In the X-ray reflectivity measuring method according to the present invention, when a sample is irradiated with a laser beam, a deviation from a normal position of the sample, particularly an angle deviation, is detected based on a reflection angle of the laser beam. I do.

In the X-ray reflectivity measuring method according to the sixth and seventh aspects, the X-ray detector detects 2θ for the incident X-ray beam.
When performing step scanning, the X-ray counting time for each step is shortened as much as possible to shorten the entire measuring time.

[0040]

(Embodiment 1) FIGS. 1 and 2 show an embodiment of an X-ray reflectivity measuring apparatus according to the present invention.
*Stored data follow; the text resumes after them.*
-- ==== Sys2Proof/Machine/Forms.lean ====
section
/-! DEFINITION. The encoding tables of the spec: for each operation its major opcode, function codes, types,
`MOD` class, guard, operand field classes, literal and `IMM32` (R50 to R57 and the tables R81, R127, R128, R132,
R141, R159, R213, R242, R256, R262, R267, R273, R327, R348, R363); the expansion of short forms (R45); and the
legality of an encoding (R46, R60). -/

namespace Sys2Proof

/-- The class in which an operand field is decoded (R51): must be zero; a vector register, paired when `TY` is a
64-bit type (R52); one 32-bit vector register whatever `TY` is; a scalar, predicate, rejoin or buffer register;
a code that the entry checks itself. -/
inductive Fld where
  | z | v | v1 | s | p | j | buf | code
  deriving DecidableEq, Repr

/-- How `MOD` is read (R50). -/
inductive ModK where
  | zero | rounding | scope | hint
  deriving DecidableEq, Repr

/-- Whether the second operand may be the literal (R48). -/
inductive LitK where
  | no | opt | req
  deriving DecidableEq, Repr

/-- One row of the encoding tables. -/
structure Form where
  maj : Nat
  fn  : Nat → Bool
  tys : List Ty
  mod : ModK
  guard : Bool
  d : Fld
  a : Fld
  b : Fld
  c : Fld
  lit : LitK
  imm : Nat → Bool

namespace Forms

/-- Type sets of R129, R132 and R160. -/
def tyI : List Ty := [.i32]
def tyW : List Ty := [.i32, .n32, .i64, .n64]
def tyA : List Ty := [.i32, .n32, .i64, .n64, .i16, .n16, .i8, .n8]
def tyL : List Ty := [.i32, .n32, .i64, .n64, .i16, .n16, .i8, .n8, .b32]
def tyS : List Ty := [.i32, .i64, .i16, .i8]
def tyF : List Ty := [.f32, .f64, .f16, .bf16]
def tyWB : List Ty := [.i32, .n32, .i64, .n64, .b32]
def tyR : List Ty := [.i32, .n32, .i64, .n64, .f32, .f64]
def tyM : List Ty := [.i32, .n32, .i64, .n64, .i16, .n16, .i8, .n8, .f32, .f64, .f16, .bf16, .sli, .b32]
def tyCvt : List Ty := [.i32, .n32, .i64, .n64, .f32, .f64, .f16, .bf16]
def tyBfp : List Ty := [.bfp2, .bfp3, .bfp4, .bfp5, .bfp6, .bfp7, .bfp8]
def tyAtom : List Ty := [.i32, .n32, .i64, .n64, .f32, .f64, .b32]
def tyPot : List Ty := [.i32, .n32, .i64, .n64, .f32, .bf16]
def tyMma : List Ty := [.bf16, .f16, .f32, .f64, .i8, .n8, .bfp2, .bfp3, .bfp4, .bfp5, .bfp6, .bfp7, .bfp8]

/-- `FN` is one code. -/
def is (k n : Nat) : Bool := n == k
/-- `FN` or `IMM32` lies below a bound. -/
def below (k n : Nat) : Bool := decide (n < k)
def anyN (_ : Nat) : Bool := true
/-- n of `GIVE` and `CLAIM` (R94). -/
def giveN (n : Nat) : Bool := n % 8 == 0 && decide (8 ≤ n) && decide (n ≤ 256)

/-- A uniform or sequencer form: no type, no rounding, no guard, no literal. -/
def plain (maj : Nat) (fn : Nat → Bool) (d a b c : Fld) (imm : Nat → Bool) : Form :=
  { maj := maj, fn := fn, tys := tyI, mod := .zero, guard := false, d := d, a := a, b := b, c := c, lit := .no, imm := imm }

/-- A scalar form (R127). -/
def scal (maj : Nat) (fn : Nat → Bool) (a c : Fld) : Form :=
  { maj := maj, fn := fn, tys := tyW, mod := .zero, guard := false, d := .s, a := a, b := .s, c := c, lit := .opt, imm := is 0 }

/-- An integer form (R128). -/
def ivec (maj : Nat) (tys : List Ty) (d a b c : Fld) (lit : LitK) : Form :=
  { maj := maj, fn := is 0, tys := tys, mod := .zero, guard := true, d := d, a := a, b := b, c := c, lit := lit, imm := is 0 }

/-- A floating-point form (R132). -/
def fvec (maj : Nat) (tys : List Ty) (mod : ModK) (b c : Fld) (lit : LitK) : Form :=
  { maj := maj, fn := is 0, tys := tys, mod := mod, guard := true, d := .v, a := .v, b := b, c := c, lit := lit, imm := is 0 }

/-- A cross-lane or predicate form (R141). -/
def cross (maj : Nat) (fn : Nat → Bool) (tys : List Ty) (mod : ModK) (d a b : Fld) (lit : LitK) : Form :=
  { maj := maj, fn := fn, tys := tys, mod := mod, guard := true, d := d, a := a, b := b, c := .z, lit := lit, imm := is 0 }

/-- A memory form (R159). -/
def memf (maj : Nat) (fn : Nat → Bool) (guard : Bool) (d b : Fld) : Form :=
  { maj := maj, fn := fn, tys := tyM, mod := .hint, guard := guard, d := d, a := .s, b := b, c := .z, lit := .no, imm := anyN }

/-- A turn-unit form without a guard (R213). -/
def turnf (maj : Nat) (fn : Nat → Bool) (tys : List Ty) (d a b : Fld) (lit : LitK) (imm : Nat → Bool) : Form :=
  { maj := maj, fn := fn, tys := tys, mod := .scope, guard := false, d := d, a := a, b := b, c := .z, lit := lit, imm := imm }

/-- A special-function form (R267). -/
def spec (fn : Nat) (b : Fld) (lit : LitK) : Form :=
  { maj := 0x73, fn := is fn, tys := [.f32], mod := .rounding, guard := true, d := .v, a := .v, b := b, c := .z, lit := lit, imm := is 0 }

/-- A level-index form (R273). -/
def lx (fn : Nat) (d b : Fld) (lit : LitK) (imm : Nat → Bool) : Form :=
  { maj := 0x74, fn := is fn, tys := [.sli], mod := .zero, guard := true, d := d, a := .v, b := b, c := .z, lit := lit, imm := imm }

/-- The barrier word (R213): n in [3:0], cnt in [13:8], `.g` in [16]. -/
def barWord (cntOk gOk : Bool) (w : Nat) : Bool :=
  let cnt := w / 2 ^ 8 % 64
  let g := w / 2 ^ 16 % 2
  w == w % 16 + cnt * 2 ^ 8 + g * 2 ^ 16 && decide (cnt ≤ 48) && (cntOk || cnt == 0) && (gOk || g == 0)

end Forms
In particular, FIG. 1 shows its front view, and FIG. 2 shows its plan view. This X-ray reflectivity measuring device includes an X-ray irradiation unit 2, a sample supporting device 3,
And a detector unit 4. X-ray irradiation unit 2
Has an X-ray tube 5, a monochromator 6, and an X-ray selection slit 7. The detector unit 4 has a light receiving slit 24 and an X-ray counter 25.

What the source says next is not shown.